[Start of section]
/-- REVERT_TIMER. -/
def execRevertTimer (s : State) : Host.Outcome State Fault Refusal := s.main revert

/-- BAND_SEARCH_START. -/
def execBandSearchStart (s : State) : Host.Outcome State Fault Refusal := s.main searchStart

/-- LOCK_DECLARED. -/
def execLockDeclared (codes : List (BitVec 10)) (code : BitVec 10) (s : State) : Host.Outcome State Fault Refusal :=
  s.main (lockDeclared (codes.map BitVec.toNat) code.toNat)

/-- BAND_SEARCH_FAILED. -/
def execBandSearchFailed (band : Fin 32) (s : State) : Host.Outcome State Fault Refusal :=
  s.main (searchFailed band.val)

/-- LOSS_OF_LOCK. -/
def execLossOfLock (err : Int) (s : State) : Host.Outcome State Fault Refusal := s.main (lossOfLock err)

/-- FLINT_FS_DT_TURN_ON (R84): the FOSC-counted delay of a switch the override's pattern holds on has run out. -/
def execFlintFsDtTurnOn (g : Gate) (s : State) : Host.Outcome State Fault Refusal :=
  s.access fun s => if s.clk.override then s.patternTurnOn g.val else s

/-- PHASE_WALK_START. -/
def execPhaseWalkStart (theta : Fin 12800) (s : State) : Host.Outcome State Fault Refusal :=
  s.main (walkStart theta.val)

/-- WALK_STEP. -/
def execWalkStep (s : State) : Host.Outcome State Fault Refusal := s.main walkStep

/-- CLK_RELOCK: a keyed write of CLK_CTRL.RELOCK. -/
def execClkRelock (src : Src) (s : State) : Host.Outcome State Fault Refusal :=
  s.access fun s => s.keyed src Reg.CLK_CTRL relock

/-- CLK_SWITCH: a keyed write of CLK_CTRL.SWITCH. -/
def execClkSwitch (src : Src) (s : State) : Host.Outcome State Fault Refusal :=
  s.access fun s => s.keyed src Reg.CLK_CTRL switchRef

/-- SCLK_WINDOW_END. -/
def execSclkWindowEnd (count : Nat) (s : State) : Host.Outcome State Fault Refusal := s.access (sclkWindow count)

/-- SCLK_STOPPED. -/
def execSclkStopped (s : State) : Host.Outcome State Fault Refusal := s.access sclkStop

end Sys2Proof.Machine
end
[End of section]
_WORK REQUIRED_. Transcribe the records in full, keeping every character as it is.

_TASK RESULT_.
/-- REVERT_TIMER. -/
def execRevertTimer (s : State) : Host.Outcome State Fault Refusal := s.main revert

/-- BAND_SEARCH_START. -/
def execBandSearchStart (s : State) : Host.Outcome State Fault Refusal := s.main searchStart

/-- LOCK_DECLARED. -/
def execLockDeclared (codes : List (BitVec 10)) (code : BitVec 10) (s : State) : Host.Outcome State Fault Refusal :=
  s.main (lockDeclared (codes.map BitVec.toNat) code.toNat)

/-- BAND_SEARCH_FAILED. -/
def execBandSearchFailed (band : Fin 32) (s : State) : Host.Outcome State Fault Refusal :=
  s.main (searchFailed band.val)

/-- LOSS_OF_LOCK. -/
def execLossOfLock (err : Int) (s : State) : Host.Outcome State Fault Refusal := s.main (lossOfLock err)

/-- FLINT_FS_DT_TURN_ON (R84): the FOSC-counted delay of a switch the override's pattern holds on has run out. -/
def execFlintFsDtTurnOn (g : Gate) (s : State) : Host.Outcome State Fault Refusal :=
  s.access fun s => if s.clk.override then s.patternTurnOn g.val else s

/-- PHASE_WALK_START. -/
def execPhaseWalkStart (theta : Fin 12800) (s : State) : Host.Outcome State Fault Refusal :=
  s.main (walkStart theta.val)

/-- WALK_STEP. -/
def execWalkStep (s : State) : Host.Outcome State Fault Refusal := s.main walkStep

/-- CLK_RELOCK: a keyed write of CLK_CTRL.RELOCK. -/
def execClkRelock (src : Src) (s : State) : Host.Outcome State Fault Refusal :=
  s.access fun s => s.keyed src Reg.CLK_CTRL relock

/-- CLK_SWITCH: a keyed write of CLK_CTRL.SWITCH. -/
def execClkSwitch (src : Src) (s : State) : Host.Outcome State Fault Refusal :=
  s.access fun s => s.keyed src Reg.CLK_CTRL switchRef

/-- SCLK_WINDOW_END. -/
def execSclkWindowEnd (count : Nat) (s : State) : Host.Outcome State Fault Refusal := s.access (sclkWindow count)

/-- SCLK_STOPPED. -/
def execSclkStopped (s : State) : Host.Outcome State Fault Refusal := s.access sclkStop

end Sys2Proof.Machine
end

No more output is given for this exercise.